YOUR GOAL:
Lines outside the range are not wanted. Give again exactly the lines between the line holding "it rests on" and the line holding "### Encodings -/", inclusive, from the listing below.

RECORDS TO PROCESS:
□ □ □ □ □ □ □
/-- The image's `CRC16` is asked of the block, before the first packet and once for all attempts (R194, R220; P3, row 1). -/
def Upgrade.askCrc (u : Upgrade) : Upgrade × List Instr := ({ u with phase := .crc, waiting := none }, [.crc16 u.image])

/-- An upgrade of an image begins: one that is no multiple of 2048 bytes fails at once and nothing is sent (R231); the same for
one of more packets than the u16 fields count (R59, R131), which U13 refuses and the model names (log entry 18). -/
def Upgrade.begin (u : Upgrade) : Upgrade × List Instr :=
  if u.image.length % Config.packetSize ≠ 0 then u.finish (.failed .sizeError)
  else if Config.maxU16 < u.total then u.finish (.failed .tooManyPackets)
  else u.askCrc

/-- An upgrade is asked for. While one is under way another is turned away, so that at most one request of the orchestrator's own
is live (R232, R319): the source does not speak of it, the model's choice (log entry 18). -/
def Upgrade.start (u : Upgrade) (image : Bytes) : Upgrade × List Instr :=
  if u.underWay then (u, []) else Upgrade.begin { u with image := image, progress := none }

/-- The result of a packet (R232). -/
def Upgrade.onPacket (imageCrc : U16) (u : Upgrade) (index resends attempt : Nat) : Result → Upgrade × List Instr
  | .statusSuccess _ => ({ u with progress := some (index + 1, u.total) }).next imageCrc (index + 1) attempt
  | .error .timeout =>
    if resends < u.maxRetries then u.sendPacket imageCrc index (resends + 1) attempt
    else u.finish (.failed .packetTimeout)
  | .error (.deviceError fc sc) => u.finish (.failed (.deviceError fc sc))
  | r => u.finish (.failed (.unexpected r))

/-- The result of the confirmation (R233, R234). -/
def Upgrade.onConfirm (imageCrc : U16) (u : Upgrade) (attempt : Nat) : Result → Upgrade × List Instr
  | .statusSuccess _ => u.finish .succeeded
  | .error .timeout => u.attempt imageCrc (attempt + 1)
  | .error (.deviceError fc sc) =>
    if fc = 0x31#8 ∧ sc = 0xF8#8 then u.attempt imageCrc (attempt + 1)
    else u.finish (.failed (.deviceError fc sc))
  | r => u.finish (.failed (.unexpected r))

/-- `IssueAck(id)` of the orchestrator's own command (R202). -/
def Upgrade.onAck (u : Upgrade) (id : Nat) : Upgrade := { u with waiting := some id }

/-- `Return(v)` of its `CRC16`: the first attempt begins (P3). -/
def Upgrade.onReturn (u : Upgrade) : RetVal → Upgrade × List Instr
  | .u16 imageCrc => if u.phase = .crc then u.attempt imageCrc 1 else (u, [])
  | _ => (u, [])

/-- `Return(v)` of one of its `BUILD_*` commands (R220). -/
def Upgrade.onBuilt (u : Upgrade) (v : RetVal) : Upgrade := { u with built := u.built ++ [v] }

/-- The block refuses the orchestrator's command: the upgrade fails (log entry 16). -/
def Upgrade.onRefused (u : Upgrade) : Upgrade := { u with phase := .failed .commandRefused, waiting := none }

/-- `RESET`: an upgrade whose entry was live belongs to the run that ended (R300). -/
def Upgrade.onReset (u : Upgrade) : Upgrade :=
  if u.waiting = none then u else { u with phase := .idle, waiting := none }

/-- `Completion(id, result)`: only the orchestrator's own request concerns it (R202). -/
def Upgrade.onCompletion (u : Upgrade) (id : Nat) (r : Result) : Upgrade × List Instr :=
  if u.waiting = some id then
    match u.phase with
    | .packet imageCrc index resends attempt => u.onPacket imageCrc index resends attempt r
    | .confirm imageCrc attempt => u.onConfirm imageCrc attempt r
    | .idle => (u, [])
    | .crc => (u, [])
    | .succeeded => (u, [])
    | .failed _ => (u, [])
  else (u, [])

end Sys2Proof.Machine
end

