-- ==== Sys2Proof/Certificates/Slice0/Obligations.lean ====
section
/-! DEFINITION. The statements for the provers. Each docstring names the rules of spec/ it formalises, or says that it rests on
the model's own choice and names the log entry. Every statement about a next state also writes out the model's own fields:
what is appended to `events` (log entry 6), what `reply` says (log entry 7), and for an offer `verdicts` and `offers` (log
entry 5); the rules give the event or the outcome, the field that shows it is the model's. -/

open Sys2Proof Sys2Proof.Machine

/-! ### Encodings -/

/-- R80, R84, R105: decoding the bytes of a well-formed instruction gives the instruction back. The layout of a command's
operands is the model's choice (log entry 9). -/
def Obligations.DecodeEncodeAgree : Prop :=
  ∀ i : Instr, i.wellFormed = true → decode (encode i) = some i

/-- Each byte string has one reading: what decodes to an instruction is that instruction's encoding. The layout of a command's
operands is the model's choice (log entry 9). -/
def Obligations.DecodedBytesReencode : Prop :=
  (∀ f i, decodeFrame f = some i → encode i = f ∧ i.wellFormed = true) ∧
  (∀ t i, decodeCommand t = some i → encode i = t)

/-- R84: the recognised codes are exactly the eleven of the table. -/
def Obligations.RecognisedCodesAreEleven : Prop :=
  ∀ b : Byte, recognised b = true ↔
    b ∈ ([0x10#8, 0x20#8, 0x30#8, 0x31#8, 0xE0#8, 0xF0#8, 0x11#8, 0xF1#8, 0x40#8, 0x50#8, 0x60#8] : List Byte)

/-- R18, R82: a byte string decodes as a frame exactly if it is well-framed with a recognised code. -/
def Obligations.FramesDecodeExactlyCandidates : Prop :=
  ∀ f : Bytes, (∃ i, decodeFrame f = some i) ↔
    (6 ≤ f.length ∧ byteAt f 0 = 0x5A#8 ∧ f.length = 6 + (be16 (slice f 2 4)).toNat ∧ recognised (byteAt f 1) = true)

/-- Words written out from the spec's encodings decode to what they stand for: frames of 95_test_vectors.md, and selectors
of R105 with the model's operand layout (log entry 9). -/
def Obligations.SpecWordsDecode : Prop :=
  decodeFrame [0x5A, 0x10, 0x00, 0x02, 0x12, 0x00, 0xF7, 0xAD] = some (.read [0x12, 0x00] 0xF7AD) ∧
  decodeFrame [0x5A, 0x11, 0x00, 0x06, 0x12, 0x00, 0x00, 0x00, 0x00, 0xFF, 0x05, 0xB8] =
    some (.ackWithData [0x12, 0x00, 0x00, 0x00, 0x00, 0xFF] 0x05B8) ∧
  decodeFrame [0x5A, 0xF1, 0x00, 0x02, 0x20, 0xF3, 0xDA, 0x7B] = some (.ackNoData [0x20, 0xF3] 0xDA7B) ∧
  decodeFrame [0x5A, 0x99, 0x00, 0x00, 0x7F, 0xF8] = none ∧
  decodeCommand [0x20, 0x12, 0x00, 0x00, 0x00, 0x00, 0x00, 0x64] = some (.issueRead 0x1200 .int8 100) ∧
  decodeCommand [0x30, 0xAD] = some (.rxPush 0xAD) ∧
  decodeCommand [0x31] = some .tick ∧
  decodeCommand [0x3F] = some .reset

/-- R105's last sentence: a selector outside the table is refused: nothing changes and no event is emitted. (That a refused
transaction leaves the port, and that `reply` says so, is the model's choice: log entries 3, 7.) -/
def Obligations.UnknownSelectorRefused : Prop :=
  ∀ (s : State) (op : Byte) (args : Bytes) (rest : List Bytes), s.inbox = (op :: args) :: rest →
    op ∉ ([0x01, 0x02, 0x03, 0x04, 0x05, 0x06, 0x07, 0x10, 0x11, 0x12, 0x13, 0x14, 0x15, 0x16, 0x20, 0x21, 0x22, 0x23, 0x24,
      0x30, 0x31, 0x3F] : List Byte) →
    step s = .next { s with inbox := rest, reply := .refused }

/-! ### Typed values -/

/-- R137: in range every value round-trips; out of range it wraps; and the reverse form. -/
def Obligations.PackUnpackRoundTrip : Prop :=
  (∀ t v, InRange t v → unpack (pack v t) t = v) ∧
  (∀ t v, typeSigned t = true → unpack (pack v t) t = sext (typeBits t) (v % (2 ^ typeBits t : Nat)).toNat) ∧
  (∀ t v, typeSigned t = false → unpack (pack v t) t = v % (2 ^ typeBits t : Nat)) ∧
  (∀ t (raw : U32), pack (unpack (toBe32 raw) t) t = toBe32 (BitVec.ofNat 32 (raw.toNat % 2 ^ typeBits t))) ∧
  (∀ t (raw : U32), pack (unpack (toBe32 raw) t) t = toBe32 raw ↔ raw.toNat < 2 ^ typeBits t)

/-- R122: `PACK` of an integer is the 4 bytes of the value modulo `2^N`, whatever the value; on the port, where the value is a
32-bit word, the command returns them and changes nothing else. -/
def Obligations.PackReturnsLowBits : Prop :=
  (∀ (value : Int) (t : DType), pack value t = toBe32 (BitVec.ofInt 32 (value % ((2 ^ typeBits t : Nat) : Int)))) ∧
  ∀ (value : U32) (t : DType) (s : State),
    exec (.pack value t) s = .next { s with
      events := s.events ++ [.ret (.bytes (toBe32 (BitVec.ofNat 32 (value.toNat % 2 ^ typeBits t))))]
      reply := .accepted }

/-- R123: `UNPACK` returns the low `N` bits, made negative by subtracting `2^N` where the type is signed and they are at
least `2^(N-1)`, and changes nothing else. -/
def Obligations.UnpackSignExtends : Prop :=
  ∀ (raw : U32) (t : DType) (s : State),
    exec (.unpack raw t) s = .next { s with
      events := s.events ++ [.ret (.value
        (if typeSigned t = true ∧ 2 ^ (typeBits t - 1) ≤ raw.toNat % 2 ^ typeBits t
         then ((raw.toNat % 2 ^ typeBits t : Nat) : Int) - (2 ^ typeBits t : Nat)
         else ((raw.toNat % 2 ^ typeBits t : Nat) : Int)))]
      reply := .accepted }

/-! ### The CRC -/

/-- R120: `CRC16` returns what the pseudocode computes from `CRC_INIT`, and changes nothing else; masking once at the end
gives the same. -/
def Obligations.CrcComputesPseudocode : Prop :=
  (∀ (init : U16) (bs : Bytes), (crc16 init bs).toNat = crcNumber init.toNat bs) ∧
  (∀ (init : U16) (bs : Bytes), crcNumberLate init.toNat bs &&& 0xFFFF = (crc16 init bs).toNat) ∧
  (∀ init : U16, crc16 init [] = init) ∧
  (∀ (bs : Bytes) (s : State), exec (.crc16 bs) s = .next { s with
    events := s.events ++ [.ret (.u16 (BitVec.ofNat 16 (crcNumber s.params.crcInit.toNat bs)))]
    reply := .accepted })

/-- R121: determinism, residue, detection of a single-bit flip, and continuation. -/
def Obligations.CrcProperties : Prop :=
  (∀ (init : U16) (a b : Bytes), a = b → crc16 init a = crc16 init b) ∧
  (∀ (init : U16) (m : Bytes), crc16 init (m ++ toBe16 (crc16 init m)) = 0#16) ∧
  (∀ (init : U16) (m : Bytes) (i k : Nat), i < m.length → k < 8 →
    crc16 init (m.set i (byteAt m i ^^^ (1#8 <<< k))) ≠ crc16 init m) ∧
  (∀ (init : U16) (a b : Bytes), crc16 init (a ++ b) = crc16 (crc16 init a) b)

/-- R125: `FRAME_CHECK` answers whether the last two bytes are the CRC of all before them, false with fewer than two bytes;
equivalently for two or more, whether the CRC of the whole is zero. It changes nothing else. -/
def Obligations.FrameCheckTestsTheCrc : Prop :=
  (∀ (f : Bytes) (s : State), exec (.frameCheck f) s = .next { s with
    events := s.events ++ [.ret (.bool (frameCheck s.params.crcInit f))]
    reply := .accepted }) ∧
  (∀ (init : U16) (f : Bytes), f.length < 2 → frameCheck init f = false) ∧
  (∀ (init : U16) (m : Bytes) (h l : Byte),
    frameCheck init (m ++ [h, l]) = true ↔ (be16 [h, l] = crc16 init m)) ∧
  (∀ (init : U16) (f : Bytes), 2 ≤ f.length → (frameCheck init f = true ↔ crc16 init f = 0#16))

/-! ### Building frames -/

/-- R124: `ENCODE` returns head, function, length, payload and CRC; a payload of more than 65535 bytes is refused with
nothing changed (that `reply` says so is the model's choice, log entry 7). -/
def Obligations.EncodeBuildsTheFrame : Prop :=
  ∀ (fn : Byte) (payload : Bytes) (s : State),
    (payload.length ≤ 65535 → exec (.encode fn payload) s = .next { s with
      events := s.events ++ [.ret (.frame (withCrc s.params.crcInit
        ([0x5A#8, fn] ++ toBe16 (BitVec.ofNat 16 payload.length) ++ payload)))]
      reply := .accepted }) ∧
    (65535 < payload.length → exec (.encode fn payload) s = .next { s with reply := .refused })

/-- R124's corner case, R224: encoding the function and payload of a well-framed frame with a valid CRC gives the frame back, so
`SEND` echoes it byte for byte. -/
def Obligations.EchoReproducesTheFrame : Prop :=
  ∀ (f : Bytes) (s : State), wellFramed f = true → frameCheck s.params.crcInit f = true →
    encodeFrame s.params.crcInit (byteAt f 1) (payloadOf f) = f ∧
    exec (.send (byteAt f 1) (payloadOf f)) s =
      .next { s with events := s.events ++ [.tx f], reply := .accepted }

/-- R126, R127, R128, R129, R132: each builder returns its frame, and changes nothing else. -/
def Obligations.BuildersReturnTheirFrames : Prop :=
  ∀ s : State,
    (∀ a, exec (.buildRead a) s = .next { s with
      events := s.events ++ [.ret (.frame (withCrc s.params.crcInit ([0x5A#8, 0x10#8, 0x00#8, 0x02#8] ++ toBe16 a)))]
      reply := .accepted }) ∧
    (∀ a (v : U32) t, exec (.buildWrite a v t) s = .next { s with
      events := s.events ++ [.ret (.frame (withCrc s.params.crcInit ([0x5A#8, 0x20#8, 0x00#8, 0x06#8] ++ toBe16 a ++
        toBe32 (BitVec.ofNat 32 (v.toNat % 2 ^ typeBits t)))))]
      reply := .accepted }) ∧
    (exec .buildHandshake s = .next { s with
      events := s.events ++ [.ret (.frame (withCrc s.params.crcInit [0x5A#8, 0xE0#8, 0x00#8, 0x00#8]))]
      reply := .accepted }) ∧
    (∀ fc sc, exec (.buildStatusReply fc sc) s = .next { s with
      events := s.events ++ [.ret (.frame (withCrc s.params.crcInit [0x5A#8, 0xF1#8, 0x00#8, 0x02#8, fc, sc]))]
      reply := .accepted }) ∧
    (∀ image n, exec (.buildUpgradeCrc image n) s = .next { s with
      events := s.events ++ [.ret (.frame (withCrc s.params.crcInit ([0x5A#8, 0x31#8, 0x00#8, 0x04#8] ++
        toBe16 (crc16 s.params.crcInit image) ++ toBe16 n)))]
      reply := .accepted })

/-- R130: a chunk of at most 2048 bytes gives a frame of 2058 bytes with length 0x0804, zero-padded; a longer one is refused
with nothing changed (that `reply` says so is the model's choice, log entry 7). -/
def Obligations.UpgradePacketIsPadded : Prop :=
  ∀ (index : U16) (chunk : Bytes) (s : State),
    (chunk.length ≤ 2048 →
      (packetFrame s.params index chunk).length = 2058 ∧
      exec (.buildUpgradePacket index chunk) s = .next { s with
        events := s.events ++ [.ret (.frame (packetFrame s.params index chunk))]
        reply := .accepted }) ∧
    (2048 < chunk.length → exec (.buildUpgradePacket index chunk) s = .next { s with reply := .refused })

/-- R131: `ceil(|image| / 2048)` frames with indices from 0, each carrying its 2048 bytes of the image, only the last padded;
more than 65535 packets are refused with nothing changed (that `reply` says so is the model's choice, log entry 7). -/
def Obligations.UpgradePacketsCutTheImage : Prop :=
  ∀ (image : Bytes) (s : State),
    (image.length ≤ 2048 * 65535 → ∃ frames : List Bytes,
      exec (.buildUpgradePackets image) s = .next { s with
        events := s.events ++ [.ret (.frames frames)]
        reply := .accepted } ∧
      frames.length = (image.length + 2047) / 2048 ∧
      (∀ i, i < frames.length → frames[i]? =
        some (packetFrame s.params (BitVec.ofNat 16 i) ((image.drop (2048 * i)).take 2048))) ∧
      ∃ zeros, (List.range frames.length).flatMap (fun i => (frames.getD i []).drop 8 |>.take 2048) =
        image ++ List.replicate zeros 0x00#8 ∧ zeros < 2048) ∧
    (2048 * 65535 < image.length → exec (.buildUpgradePackets image) s = .next { s with reply := .refused })

/-! ### Parsing -/

/-- R134: a payload whose length is no multiple of 6 is `Malformed`; any other gives its records in order, so records written
out one after another are read back. -/
def Obligations.ParseReportReadsRecords : Prop :=
  (∀ (p : Bytes) (s : State), p.length % 6 ≠ 0 → exec (.parseReport p) s = .next { s with
    events := s.events ++ [.ret (.error .malformed)]
    reply := .accepted }) ∧
  (∀ (p : Bytes) (s : State), p.length % 6 = 0 → exec (.parseReport p) s = .next { s with
    events := s.events ++ [.ret (.records ((List.range (p.length / 6)).map fun i =>
      (be16 (slice p (6 * i) (6 * i + 2)), be32 (slice p (6 * i + 2) (6 * i + 6)))))]
    reply := .accepted }) ∧
  (∀ (rs : List Record) (s : State),
    exec (.parseReport (rs.flatMap fun r => toBe16 r.1 ++ toBe32 r.2)) s = .next { s with
      events := s.events ++ [.ret (.records rs)]
      reply := .accepted })

/-- R133: the tests in their order, and the result of each. `PARSE_RESPONSE` returns it and changes nothing else. -/
def Obligations.ParseResponseTestsInOrder : Prop :=
  (∀ f aw ea t (s : State), exec (.parseResponse f aw ea t) s = .next { s with
    events := s.events ++ [.ret (.result (parseResponse s.params.crcInit f aw ea t))]
    reply := .accepted }) ∧
  (∀ (init : U16) (f : Bytes) (aw : Bool) (ea : Option U16) (t : DType),
    (f.length < 2 → parseResponse init f aw ea t = .error .malformed) ∧
    (2 ≤ f.length → frameCheck init f = false → parseResponse init f aw ea t = .error .crcMismatch) ∧
    (2 ≤ f.length → frameCheck init f = true → f.length < 6 → parseResponse init f aw ea t = .error .malformed) ∧
    (6 ≤ f.length → frameCheck init f = true →
      (byteAt f 1 = 0x11#8 →
        (aw = true → parseResponse init f aw ea t = .error .unexpectedData) ∧
        (aw = false → f.length ≠ 12 → parseResponse init f aw ea t = .error .badLength) ∧
        (aw = false → f.length = 12 → (∃ x, ea = some x ∧ be16 (slice f 4 6) ≠ x) →
          parseResponse init f aw ea t = .error .addressMismatch) ∧
        (aw = false → f.length = 12 → (∀ x, ea = some x → be16 (slice f 4 6) = x) →
          parseResponse init f aw ea t = .readSuccess (be16 (slice f 4 6)) (unpack (slice f 6 10) t))) ∧
      (byteAt f 1 = 0xF1#8 →
        (f.length ≠ 8 → parseResponse init f aw ea t = .error .badLength) ∧
        (f.length = 8 → aw = true → byteAt f 5 = 0x00#8 → parseResponse init f aw ea t = .statusSuccess 0x00#8) ∧
        (f.length = 8 → ¬ (aw = true ∧ byteAt f 5 = 0x00#8) →
          parseResponse init f aw ea t = .error (.deviceError (byteAt f 4) (byteAt f 5)))) ∧
      (byteAt f 1 ≠ 0x11#8 → byteAt f 1 ≠ 0xF1#8 → parseResponse init f aw ea t = .error .unknownResponseType)))

/-- R138: a pure command answers in every state, with one value or a refusal that depend on its operands and on `CRC_INIT` and
`UPGRADE_MODE_TAG` alone, and changes nothing else (that `reply` says so is the model's choice, log entry 7). -/
def Obligations.PureCommandsChangeNothing : Prop :=
  ∀ (i : Instr) (crcInit modeTag : U16), isPure i = true → ∃ answer : Option RetVal, ∀ s : State,
    s.params.crcInit = crcInit → s.params.upgradeModeTag = modeTag →
    exec i s = .next (match answer with
      | some v => { s with events := s.events ++ [.ret v], reply := .accepted }
      | none => { s with reply := .refused })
□ □ □ □ □ □ □
RESULT OF THE TASK:
/-! DEFINITION. The statements for the provers. Each docstring names the rules of spec/ it formalises, or says that it rests on
the model's own choice and names the log entry. Every statement about a next state also writes out the model's own fields:
what is appended to `events` (log entry 6), what `reply` says (log entry 7), and for an offer `verdicts` and `offers` (log
entry 5); the rules give the event or the outcome, the field that shows it is the model's. -/

open Sys2Proof Sys2Proof.Machine

/-! ### Encodings -/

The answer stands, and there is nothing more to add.